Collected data
= Beginning of Section =
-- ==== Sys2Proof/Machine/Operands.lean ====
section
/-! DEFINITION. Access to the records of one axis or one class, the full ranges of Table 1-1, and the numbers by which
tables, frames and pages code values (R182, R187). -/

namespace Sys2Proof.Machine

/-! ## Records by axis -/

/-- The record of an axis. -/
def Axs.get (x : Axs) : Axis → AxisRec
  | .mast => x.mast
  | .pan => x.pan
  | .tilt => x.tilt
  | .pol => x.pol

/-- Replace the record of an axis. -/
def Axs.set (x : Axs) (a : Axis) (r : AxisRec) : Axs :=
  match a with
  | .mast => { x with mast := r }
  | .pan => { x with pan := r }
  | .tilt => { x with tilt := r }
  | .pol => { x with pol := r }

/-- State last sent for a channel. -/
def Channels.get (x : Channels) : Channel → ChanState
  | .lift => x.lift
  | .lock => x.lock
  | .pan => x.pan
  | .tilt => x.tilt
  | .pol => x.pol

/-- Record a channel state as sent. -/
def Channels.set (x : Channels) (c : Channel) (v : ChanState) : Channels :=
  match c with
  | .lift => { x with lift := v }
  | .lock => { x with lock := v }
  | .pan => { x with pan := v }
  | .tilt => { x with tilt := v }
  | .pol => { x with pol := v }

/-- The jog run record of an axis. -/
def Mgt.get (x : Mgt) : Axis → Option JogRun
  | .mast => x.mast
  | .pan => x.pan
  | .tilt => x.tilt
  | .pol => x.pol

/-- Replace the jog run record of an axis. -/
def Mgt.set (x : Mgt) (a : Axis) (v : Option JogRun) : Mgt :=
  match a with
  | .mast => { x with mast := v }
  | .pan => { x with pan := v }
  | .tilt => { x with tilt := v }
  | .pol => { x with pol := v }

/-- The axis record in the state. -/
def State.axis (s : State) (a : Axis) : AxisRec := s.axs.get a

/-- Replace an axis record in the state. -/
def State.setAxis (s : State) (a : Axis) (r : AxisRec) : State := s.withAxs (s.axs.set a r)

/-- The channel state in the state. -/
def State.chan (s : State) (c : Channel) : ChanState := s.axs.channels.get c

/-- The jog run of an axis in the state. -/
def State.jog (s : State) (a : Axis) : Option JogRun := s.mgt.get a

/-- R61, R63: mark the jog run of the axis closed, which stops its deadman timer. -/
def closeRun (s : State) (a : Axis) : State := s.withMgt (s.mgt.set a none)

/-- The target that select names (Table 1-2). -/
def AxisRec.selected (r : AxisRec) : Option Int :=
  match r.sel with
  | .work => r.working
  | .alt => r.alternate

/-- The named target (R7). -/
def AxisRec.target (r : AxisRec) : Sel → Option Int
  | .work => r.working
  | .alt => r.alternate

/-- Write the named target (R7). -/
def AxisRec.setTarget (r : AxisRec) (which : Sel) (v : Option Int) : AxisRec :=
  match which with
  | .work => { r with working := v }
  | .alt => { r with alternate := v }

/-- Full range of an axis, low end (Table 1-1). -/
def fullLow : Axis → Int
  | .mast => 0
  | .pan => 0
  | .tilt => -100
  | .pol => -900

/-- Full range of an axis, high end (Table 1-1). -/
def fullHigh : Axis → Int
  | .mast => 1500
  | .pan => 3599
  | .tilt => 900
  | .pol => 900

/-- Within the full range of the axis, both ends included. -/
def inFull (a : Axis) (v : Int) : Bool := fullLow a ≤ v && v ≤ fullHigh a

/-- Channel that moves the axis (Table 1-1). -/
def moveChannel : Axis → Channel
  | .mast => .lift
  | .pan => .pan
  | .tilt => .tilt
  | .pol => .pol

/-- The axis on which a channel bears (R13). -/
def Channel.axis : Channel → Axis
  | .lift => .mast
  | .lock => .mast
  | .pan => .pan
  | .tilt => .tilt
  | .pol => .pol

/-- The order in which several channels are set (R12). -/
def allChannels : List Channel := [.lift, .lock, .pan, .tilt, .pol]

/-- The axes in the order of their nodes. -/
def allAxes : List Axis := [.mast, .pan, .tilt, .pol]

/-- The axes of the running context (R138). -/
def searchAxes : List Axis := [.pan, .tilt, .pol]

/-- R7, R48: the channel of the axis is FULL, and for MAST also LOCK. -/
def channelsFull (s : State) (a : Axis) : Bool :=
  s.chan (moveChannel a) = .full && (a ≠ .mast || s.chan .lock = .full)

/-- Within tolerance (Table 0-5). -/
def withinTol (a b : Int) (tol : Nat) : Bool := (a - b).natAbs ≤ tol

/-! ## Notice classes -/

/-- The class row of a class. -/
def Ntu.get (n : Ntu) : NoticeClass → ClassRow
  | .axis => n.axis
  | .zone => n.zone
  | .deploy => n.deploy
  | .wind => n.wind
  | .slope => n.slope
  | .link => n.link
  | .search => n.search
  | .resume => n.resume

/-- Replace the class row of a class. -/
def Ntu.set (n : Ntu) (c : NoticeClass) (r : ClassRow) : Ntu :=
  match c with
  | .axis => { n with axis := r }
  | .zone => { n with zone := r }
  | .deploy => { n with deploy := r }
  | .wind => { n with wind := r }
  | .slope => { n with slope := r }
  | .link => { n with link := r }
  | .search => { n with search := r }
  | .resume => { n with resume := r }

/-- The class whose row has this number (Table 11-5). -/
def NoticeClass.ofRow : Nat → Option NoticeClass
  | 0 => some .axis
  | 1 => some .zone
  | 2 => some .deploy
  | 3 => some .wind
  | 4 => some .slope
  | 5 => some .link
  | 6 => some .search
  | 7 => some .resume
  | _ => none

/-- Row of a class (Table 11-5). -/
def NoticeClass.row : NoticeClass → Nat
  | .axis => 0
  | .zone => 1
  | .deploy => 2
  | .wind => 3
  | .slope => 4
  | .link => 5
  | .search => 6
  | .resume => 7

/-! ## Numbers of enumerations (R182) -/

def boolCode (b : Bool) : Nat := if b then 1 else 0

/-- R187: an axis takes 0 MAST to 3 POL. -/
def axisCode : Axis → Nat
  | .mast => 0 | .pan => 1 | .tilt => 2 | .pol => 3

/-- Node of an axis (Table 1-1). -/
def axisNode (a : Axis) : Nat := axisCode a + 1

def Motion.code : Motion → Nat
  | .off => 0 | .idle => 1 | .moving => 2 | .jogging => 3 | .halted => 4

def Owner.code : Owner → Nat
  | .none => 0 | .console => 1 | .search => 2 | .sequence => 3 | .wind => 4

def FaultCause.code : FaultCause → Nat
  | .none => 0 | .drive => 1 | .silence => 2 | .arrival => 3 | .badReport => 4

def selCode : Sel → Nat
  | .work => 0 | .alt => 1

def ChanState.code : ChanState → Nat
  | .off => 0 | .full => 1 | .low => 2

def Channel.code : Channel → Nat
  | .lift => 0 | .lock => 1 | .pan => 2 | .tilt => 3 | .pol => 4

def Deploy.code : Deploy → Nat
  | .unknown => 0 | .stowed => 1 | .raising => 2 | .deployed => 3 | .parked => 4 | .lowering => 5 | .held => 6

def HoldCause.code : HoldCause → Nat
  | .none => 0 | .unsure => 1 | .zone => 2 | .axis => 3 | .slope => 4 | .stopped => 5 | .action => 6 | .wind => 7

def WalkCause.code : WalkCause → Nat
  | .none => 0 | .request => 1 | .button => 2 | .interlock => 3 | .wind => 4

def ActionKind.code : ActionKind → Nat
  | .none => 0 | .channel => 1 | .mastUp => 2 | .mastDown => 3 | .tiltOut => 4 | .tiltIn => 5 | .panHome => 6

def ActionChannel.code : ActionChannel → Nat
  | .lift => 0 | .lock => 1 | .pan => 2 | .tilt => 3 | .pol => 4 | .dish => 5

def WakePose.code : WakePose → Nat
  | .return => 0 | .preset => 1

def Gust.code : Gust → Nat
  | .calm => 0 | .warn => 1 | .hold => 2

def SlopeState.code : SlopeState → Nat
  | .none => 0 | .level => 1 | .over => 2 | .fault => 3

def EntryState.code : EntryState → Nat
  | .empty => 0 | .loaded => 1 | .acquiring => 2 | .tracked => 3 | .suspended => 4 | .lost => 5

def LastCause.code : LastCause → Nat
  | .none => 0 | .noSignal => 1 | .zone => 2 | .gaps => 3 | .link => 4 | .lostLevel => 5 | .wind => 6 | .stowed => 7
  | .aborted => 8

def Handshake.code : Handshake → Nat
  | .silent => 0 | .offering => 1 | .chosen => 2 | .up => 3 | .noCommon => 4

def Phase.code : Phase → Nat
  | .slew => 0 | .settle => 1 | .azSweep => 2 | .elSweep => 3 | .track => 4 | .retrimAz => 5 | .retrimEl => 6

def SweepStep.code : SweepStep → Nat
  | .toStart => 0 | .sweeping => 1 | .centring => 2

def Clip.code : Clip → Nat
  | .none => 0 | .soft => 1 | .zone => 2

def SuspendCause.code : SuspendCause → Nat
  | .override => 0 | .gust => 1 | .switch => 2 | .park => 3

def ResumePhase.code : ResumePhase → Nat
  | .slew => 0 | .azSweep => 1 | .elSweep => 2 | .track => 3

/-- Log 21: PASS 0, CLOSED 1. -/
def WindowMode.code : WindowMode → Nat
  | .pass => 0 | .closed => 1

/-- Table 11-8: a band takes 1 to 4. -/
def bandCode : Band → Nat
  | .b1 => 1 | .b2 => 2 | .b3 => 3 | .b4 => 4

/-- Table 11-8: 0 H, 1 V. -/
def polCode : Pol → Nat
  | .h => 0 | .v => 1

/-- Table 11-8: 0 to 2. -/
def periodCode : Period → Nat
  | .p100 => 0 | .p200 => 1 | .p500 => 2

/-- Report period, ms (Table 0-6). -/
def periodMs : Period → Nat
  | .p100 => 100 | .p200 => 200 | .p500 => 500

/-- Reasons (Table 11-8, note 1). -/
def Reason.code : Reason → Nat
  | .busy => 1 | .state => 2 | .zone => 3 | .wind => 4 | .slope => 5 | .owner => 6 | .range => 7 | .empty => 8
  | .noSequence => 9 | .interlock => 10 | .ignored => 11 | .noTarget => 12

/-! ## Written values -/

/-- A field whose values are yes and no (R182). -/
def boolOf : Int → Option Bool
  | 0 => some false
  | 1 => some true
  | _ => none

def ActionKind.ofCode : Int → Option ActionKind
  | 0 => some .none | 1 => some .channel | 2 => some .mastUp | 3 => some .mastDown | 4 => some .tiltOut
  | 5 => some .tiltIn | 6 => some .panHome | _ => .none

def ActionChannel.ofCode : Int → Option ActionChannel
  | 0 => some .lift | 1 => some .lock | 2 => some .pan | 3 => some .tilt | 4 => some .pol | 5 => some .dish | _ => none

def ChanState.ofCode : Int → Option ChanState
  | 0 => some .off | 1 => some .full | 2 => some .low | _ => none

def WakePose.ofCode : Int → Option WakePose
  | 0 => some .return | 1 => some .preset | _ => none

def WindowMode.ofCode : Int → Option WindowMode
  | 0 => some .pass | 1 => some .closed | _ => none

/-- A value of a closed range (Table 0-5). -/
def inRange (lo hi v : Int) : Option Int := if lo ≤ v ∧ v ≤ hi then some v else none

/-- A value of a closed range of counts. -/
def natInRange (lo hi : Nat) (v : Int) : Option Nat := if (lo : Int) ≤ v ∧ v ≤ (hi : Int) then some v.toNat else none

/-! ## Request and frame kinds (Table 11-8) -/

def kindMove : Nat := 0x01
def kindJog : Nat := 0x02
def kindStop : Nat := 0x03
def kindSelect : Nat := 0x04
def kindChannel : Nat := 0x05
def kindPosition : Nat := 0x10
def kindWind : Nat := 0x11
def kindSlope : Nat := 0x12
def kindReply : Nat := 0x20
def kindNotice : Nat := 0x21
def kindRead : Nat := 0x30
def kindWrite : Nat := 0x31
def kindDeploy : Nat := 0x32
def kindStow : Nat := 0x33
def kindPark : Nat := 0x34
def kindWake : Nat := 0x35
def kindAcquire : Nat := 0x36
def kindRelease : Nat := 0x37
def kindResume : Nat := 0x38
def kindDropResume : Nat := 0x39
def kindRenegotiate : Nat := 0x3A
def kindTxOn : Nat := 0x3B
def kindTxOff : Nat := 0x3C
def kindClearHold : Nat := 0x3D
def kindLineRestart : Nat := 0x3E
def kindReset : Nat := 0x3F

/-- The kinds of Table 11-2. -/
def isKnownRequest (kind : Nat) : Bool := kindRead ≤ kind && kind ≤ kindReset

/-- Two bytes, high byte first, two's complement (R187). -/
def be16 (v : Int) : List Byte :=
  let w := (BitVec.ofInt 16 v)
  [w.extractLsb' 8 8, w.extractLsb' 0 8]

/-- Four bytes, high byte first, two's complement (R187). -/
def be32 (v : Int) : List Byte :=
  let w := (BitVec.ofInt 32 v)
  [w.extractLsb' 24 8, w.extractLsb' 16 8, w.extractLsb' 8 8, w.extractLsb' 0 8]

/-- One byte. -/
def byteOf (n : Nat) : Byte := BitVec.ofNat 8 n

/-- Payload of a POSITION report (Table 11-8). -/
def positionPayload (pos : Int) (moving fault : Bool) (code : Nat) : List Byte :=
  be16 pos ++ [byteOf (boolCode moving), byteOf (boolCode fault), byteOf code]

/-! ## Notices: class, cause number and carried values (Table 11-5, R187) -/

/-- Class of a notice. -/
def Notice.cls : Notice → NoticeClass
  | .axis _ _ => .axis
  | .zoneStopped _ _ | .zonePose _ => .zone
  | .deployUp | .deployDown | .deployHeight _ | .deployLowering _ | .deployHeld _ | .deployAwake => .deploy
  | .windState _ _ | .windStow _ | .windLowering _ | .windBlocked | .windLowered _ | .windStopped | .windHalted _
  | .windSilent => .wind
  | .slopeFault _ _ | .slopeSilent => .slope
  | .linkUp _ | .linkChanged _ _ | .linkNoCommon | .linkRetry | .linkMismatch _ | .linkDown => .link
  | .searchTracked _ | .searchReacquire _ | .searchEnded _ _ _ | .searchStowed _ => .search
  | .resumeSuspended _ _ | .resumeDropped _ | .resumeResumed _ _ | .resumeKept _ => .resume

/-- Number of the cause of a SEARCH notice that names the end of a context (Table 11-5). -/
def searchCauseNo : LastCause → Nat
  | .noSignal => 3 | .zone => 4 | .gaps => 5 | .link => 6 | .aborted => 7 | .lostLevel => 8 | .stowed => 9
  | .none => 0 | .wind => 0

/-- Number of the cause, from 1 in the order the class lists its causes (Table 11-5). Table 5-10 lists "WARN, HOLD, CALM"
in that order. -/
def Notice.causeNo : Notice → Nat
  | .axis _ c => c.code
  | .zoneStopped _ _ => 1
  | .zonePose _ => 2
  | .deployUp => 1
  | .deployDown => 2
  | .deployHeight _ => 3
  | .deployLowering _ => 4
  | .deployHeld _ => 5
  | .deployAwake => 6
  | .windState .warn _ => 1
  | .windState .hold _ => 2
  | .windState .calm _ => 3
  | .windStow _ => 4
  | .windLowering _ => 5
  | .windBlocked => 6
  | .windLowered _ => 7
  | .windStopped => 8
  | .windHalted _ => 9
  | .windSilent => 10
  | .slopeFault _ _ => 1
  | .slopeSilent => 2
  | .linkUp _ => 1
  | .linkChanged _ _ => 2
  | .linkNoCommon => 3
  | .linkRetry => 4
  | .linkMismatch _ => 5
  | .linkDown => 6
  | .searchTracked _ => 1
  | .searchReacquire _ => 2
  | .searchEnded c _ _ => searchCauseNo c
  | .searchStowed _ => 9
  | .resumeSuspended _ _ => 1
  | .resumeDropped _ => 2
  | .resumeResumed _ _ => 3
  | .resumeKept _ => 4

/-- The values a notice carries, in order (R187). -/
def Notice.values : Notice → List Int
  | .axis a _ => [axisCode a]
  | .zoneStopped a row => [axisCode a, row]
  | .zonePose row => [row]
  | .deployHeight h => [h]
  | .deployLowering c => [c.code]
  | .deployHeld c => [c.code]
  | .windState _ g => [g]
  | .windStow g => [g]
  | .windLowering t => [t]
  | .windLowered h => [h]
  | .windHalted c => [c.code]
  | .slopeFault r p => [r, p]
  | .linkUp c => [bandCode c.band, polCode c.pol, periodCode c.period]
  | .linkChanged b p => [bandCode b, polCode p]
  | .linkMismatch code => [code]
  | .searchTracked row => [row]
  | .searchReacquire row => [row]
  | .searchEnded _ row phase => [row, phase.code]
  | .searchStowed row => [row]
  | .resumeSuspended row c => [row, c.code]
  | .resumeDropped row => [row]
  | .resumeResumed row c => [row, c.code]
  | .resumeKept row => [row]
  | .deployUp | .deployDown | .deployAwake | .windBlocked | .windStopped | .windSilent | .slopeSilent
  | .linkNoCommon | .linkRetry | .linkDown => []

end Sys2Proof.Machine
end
= End of Section =
— WORK TO COMPLETE —
Say only the number of lines above holding "else".

— SOLUTION TO THIS TASK —
3